If you stay at your current job, you get:

  1. Full Salary for the next month.

  2. The Severance Check (your "runway").

  3. Unemployment Insurance (UI) eligibility (since it’s a layoff, not a quit).

  4. Time.

If you have 2–3 months of savings plus severance plus UI, you likely have a 4–6 month window to find an insurance job. In professional operations, the average hiring cycle is 6–10 weeks. You are statistically likely to find something in your field within that window.

4. How to handle tomorrow’s interview

Go to the interview. It is great practice. But use it to audit the job:

  • The Schedule: Is it a strict 9–5, or do they expect Saturdays? (Saturdays kill your soul if you aren't interested in the field).

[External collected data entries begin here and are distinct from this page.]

/-! ## modReq -/

@[simp] theorem modReq_pending (n : Nat) (f : Request → Request) (s : State) : (modReq n f s).pending = s.pending := rfl
@[simp] theorem modReq_mem (n : Nat) (f : Request → Request) (s : State) : (modReq n f s).mem = s.mem := rfl
@[simp] theorem modReq_scr (n : Nat) (f : Request → Request) (s : State) : (modReq n f s).scr = s.scr := rfl
@[simp] theorem modReq_free (n : Nat) (f : Request → Request) (s : State) : (modReq n f s).free = s.free := rfl
@[simp] theorem modReq_fuses (n : Nat) (f : Request → Request) (s : State) : (modReq n f s).fuses = s.fuses := rfl
@[simp] theorem modReq_board (n : Nat) (f : Request → Request) (s : State) : (modReq n f s).board = s.board := rfl
@[simp] theorem modReq_pins (n : Nat) (f : Request → Request) (s : State) : (modReq n f s).pins = s.pins := rfl
@[simp] theorem modReq_thermal (n : Nat) (f : Request → Request) (s : State) : (modReq n f s).thermal = s.thermal := rfl
@[simp] theorem modReq_boot (n : Nat) (f : Request → Request) (s : State) : (modReq n f s).boot = s.boot := rfl
@[simp] theorem modReq_dumps (n : Nat) (f : Request → Request) (s : State) : (modReq n f s).dumps = s.dumps := rfl
@[simp] theorem modReq_chipFault (n : Nat) (f : Request → Request) (s : State) : (modReq n f s).chipFault = s.chipFault := rfl
@[simp] theorem modReq_chipFaults (n : Nat) (f : Request → Request) (s : State) : (modReq n f s).chipFaults = s.chipFaults := rfl
@[simp] theorem modReq_bindings (n : Nat) (f : Request → Request) (s : State) : (modReq n f s).bindings = s.bindings := rfl
@[simp] theorem modReq_spares (n : Nat) (f : Request → Request) (s : State) : (modReq n f s).spares = s.spares := rfl
@[simp] theorem modReq_ostlers (n : Nat) (f : Request → Request) (s : State) : (modReq n f s).ostlers = s.ostlers := rfl
@[simp] theorem modReq_stride (n : Nat) (f : Request → Request) (s : State) : (modReq n f s).stride = s.stride := rfl
@[simp] theorem modReq_job (n : Nat) (f : Request → Request) (s : State) : (modReq n f s).job = s.job := rfl
@[simp] theorem modReq_cores (n : Nat) (f : Request → Request) (s : State) : (modReq n f s).cores = s.cores := rfl
@[simp] theorem modReq_engines (n : Nat) (f : Request → Request) (s : State) : (modReq n f s).engines = s.engines := rfl
@[simp] theorem modReq_reinIn (n : Nat) (f : Request → Request) (s : State) : (modReq n f s).reinIn = s.reinIn := rfl
@[simp] theorem modReq_reinOut (n : Nat) (f : Request → Request) (s : State) : (modReq n f s).reinOut = s.reinOut := rfl
@[simp] theorem modReq_sft (n : Nat) (f : Request → Request) (s : State) : (modReq n f s).sft = s.sft := rfl
@[simp] theorem modReq_tiers (n : Nat) (f : Request → Request) (s : State) : (modReq n f s).tiers = s.tiers := rfl
@[simp] theorem modReq_sync (n : Nat) (f : Request → Request) (s : State) : (modReq n f s).sync = s.sync := rfl
@[simp] theorem modReq_hitches (n : Nat) (f : Request → Request) (s : State) : (modReq n f s).hitches = s.hitches := rfl
@[simp] theorem modReq_weights (n : Nat) (f : Request → Request) (s : State) : (modReq n f s).weights = s.weights := rfl
@[simp] theorem modReq_links (n : Nat) (f : Request → Request) (s : State) : (modReq n f s).links = s.links := rfl
@[simp] theorem modReq_host (n : Nat) (f : Request → Request) (s : State) : (modReq n f s).host = s.host := rfl
@[simp] theorem modReq_mgmt (n : Nat) (f : Request → Request) (s : State) : (modReq n f s).mgmt = s.mgmt := rfl
@[simp] theorem modReq_tally (n : Nat) (f : Request → Request) (s : State) : (modReq n f s).tally = s.tally := rfl
@[simp] theorem modReq_sec (n : Nat) (f : Request → Request) (s : State) : (modReq n f s).sec = s.sec := rfl
@[simp] theorem modReq_out (n : Nat) (f : Request → Request) (s : State) : (modReq n f s).out = s.out := rfl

  • The Commute: Is it close? If you take it, it needs to be as low-friction as possible.

  • The Vibe: Does the manager seem like they’ll micromanage you? (Micromanagement in a job you already dislike is a recipe for a burnout-induced quit).


My Recommendation

Don't abandon the severance for a lateral-pay job you already know you’ll hate.

Bank teller roles are high-turnover and always available. If things get truly desperate three months from now, there will be another bank teller (or similar retail) opening. However, your severance package is a one-time cash injection that buys you the freedom to find a role that actually fits your 30s-and-beyond career trajectory.

The "In-Between" Option: If you finish your month, take your severance, and then still don't have a lead, you can apply for the bank job then. You’ll have the cash in your pocket and the time to have done a proper search first.